Figure 6. Directed Hydroxyl Radical Probing of eIF5A Binding to 80S Ribosomal Complexes.

(A) Ribbon representation of T. thermophilus EFP (right panel, pdb 3HUW, (Blaha et al., 2009)) and yeast eIF5A (left panel, pdb 3ER0) showing the protein domains (Roman numerals), the positions of the C23A and C39T mutations (black dots) that removed the native Cys residues in eIF5A, and the sites (Spheres representation) of Cys mutations for tethering Fe(II): Ser36 (green), Lys48 (magenta), Met105 (blue) and Thr126 (red).

(B) Scheme for directed hydroxyl radical cleavage by Fe(II)-BABE modified forms of eIF5A in 80S complexes.

(C) Directed hydroxyl radical cleavage of Met-[³²P]tRNA_i^Met by Fe(II)-BABE- derivatized eIF5A in 80S complexes. Cleavage products were resolved on 10% (w/v) denatured polyacrylamide gels, and cleavage sites on [³²P]tRNA_i^Met were determined by comparison to samples containing eIF5A-ΔC [WT(CysΔ), lane 8]. The tRNA ladders were prepared by digesting Met-[³²P]tRNA_i^Met with RNase T1 (cleaves 3′ of G residue) or by base cleavage (lane 2). The tRNA residue numbers are shown at the left, and cleavage fragments are boxed.

(D) Primer extension analysis of 25S rRNA cleavage fragments produced by Fe(II)-tethered to the indicated positions in eIF5A. U, C: 25S rRNA sequencing reactions using reverse transcriptase and dideoxynucleotides ddATP and ddGTP, respectively. 25S rRNA helices and the position of the L1 stalk are indicated on the left.

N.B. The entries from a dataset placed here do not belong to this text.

-- ==== Sys2Proof/Laws/Access.lean ====
section
/-! SUPPORT. What an access of the block's own and a read through the control port can do (R7, R9, R40, R63, R460). -/

namespace Sys2Proof.Machine

/-! ### Requests on the md_ ports -/

@[simp] theorem noteMd_b (o : MdOut) (w : W) : (noteMd o w).b = { w.b with mdOut := o :: w.b.mdOut } := rfl
@[simp] theorem noteMd_jr (o : MdOut) (w : W) : (noteMd o w).jr = w.jr := rfl
@[simp] theorem noteMd_build (o : MdOut) (w : W) : (noteMd o w).build = w.build := rfl
@[simp] theorem present1_jr (x : Acc) (op line : Nat) (w : W) : (present1 x op line w).jr = w.jr := rfl
@[simp] theorem present1_build (x : Acc) (op line : Nat) (w : W) : (present1 x op line w).build = w.build := rfl
@[simp] theorem present1_inj (x : Acc) (op line : Nat) (w : W) : (present1 x op line w).b.ras = w.b.ras := rfl

/-- A read of a line that memory answers OK and no injection meets: its bytes, and the request presented. -/
theorem readLine_ok (x : Acc) (line : Nat) (w : W) (he : x.env.rd = []) (hi : w.b.ras.inj = []) :
    readLine x line w = (.ok, getBytes w line 64, present1 x 0 line w) := by
  have h : injHit (present1 x 0 line w) 7 (portOf w.build line) = false := injHit_none _ _ _ hi
  simp only [readLine, readCode, he, readInj, injAccess, present1_build, h]; rfl

/-- A write of a whole line that memory answers OK and no injection meets: the request presented, and its bytes. -/
theorem writeLine_ok (x : Acc) (line : Nat) (d : Bytes) (w : W) (he : x.env.wr = []) (hi : w.b.ras.inj = []) :
    writeLine x line d w = (.ok, putBytes (present1 x 1 line w) line d) := by
  have h : injHit (present1 x 1 line w) 8 (portOf w.build line) = false := injHit_none _ _ _ hi
  simp only [writeLine, writeAs, he, writeInj, injAccess, present1_build, h]; rfl

/-! ### Reads through the control port -/

/-- A read through the control port that no fault meets answers data, and leaves everything but the latches and
PEAK_MW. -/
theorem readAccess_fine (a : Nat) (s : State) (h : s.blk.glb.state ≠ .reset) :
    ∃ l m, readAccess .none a s
      = ({ data := readValue s a, err := false }, { s with blk := { s.blk with latches := l, crp := { s.blk.crp with peakMw := m } } }) := by
  have hr : (s.blk.glb.state == .reset) = false := by simpa using h
  simp only [readAccess, hr, Bool.false_eq_true, if_false, afterRead]
  split
  · exact ⟨s.blk.latches, 0, rfl⟩
  · split
    · split
      · exact ⟨_, s.blk.crp.peakMw, rfl⟩
      · exact ⟨s.blk.latches, s.blk.crp.peakMw, rfl⟩
    · exact ⟨s.blk.latches, s.blk.crp.peakMw, rfl⟩

/-- No read changes host memory, the build or the queue. -/
theorem readAccess_frame (f : ReadFault) (a : Nat) (s : State) :
    (readAccess f a s).2.mem = s.mem ∧ (readAccess f a s).2.build = s.build ∧ (readAccess f a s).2.pending = s.pending := by
  by_cases h : s.blk.glb.state = .reset
  · have hr : (s.blk.glb.state == .reset) = true := by simpa using h
    simp only [readAccess, hr, if_true]; exact ⟨trivial, trivial, trivial⟩
  · have hr : (s.blk.glb.state == .reset) = false := by simpa using h
    have hf : ∀ t : State, (afterRead t a).mem = t.mem ∧ (afterRead t a).build = t.build ∧ (afterRead t a).pending = t.pending := by
      intro t
      simp only [afterRead]
      split
      · exact ⟨rfl, rfl, rfl⟩
      · split
        · split <;> exact ⟨rfl, rfl, rfl⟩
        · exact ⟨rfl, rfl, rfl⟩
    have hp : ∀ t : State, (readParity t a).mem = t.mem ∧ (readParity t a).build = t.build ∧ (readParity t a).pending = t.pending :=
      fun t => ⟨by simp [readParity, noteParity, setRas]; rfl, rfl, rfl⟩
    cases f with
    | none => simp only [readAccess, hr, Bool.false_eq_true, if_false]; exact hf s
    | parity =>
      simp only [readAccess, hr, Bool.false_eq_true, if_false]
      exact ⟨(hf _).1.trans (hp s).1, (hf _).2.1.trans (hp s).2.1, (hf _).2.2.trans (hp s).2.2⟩
    | parityTwice =>
      simp only [readAccess, hr, Bool.false_eq_true, if_false, readFails]
      exact ⟨(hp s).1, (hp s).2.1, (hp s).2.2⟩
    | bothCopies => simp only [readAccess, hr, Bool.false_eq_true, if_false, readFails]; exact ⟨rfl, rfl, rfl⟩

end Sys2Proof.Machine
end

(E) Sites of eIF5A-Fe(II)-BABE cleavages are shown on the secondary (left) and three- dimensional (pdb 1YFG, (Basavappa and Sigler, 1991)) structures of tRNA_i^Met. Cleavage sites are color-coded according to the site where Fe(II) was tethered on eIF5A (see panel A).

(F) Summary of 25S rRNA cleavages by eIF5A-Fe(II)-BABE derivatives.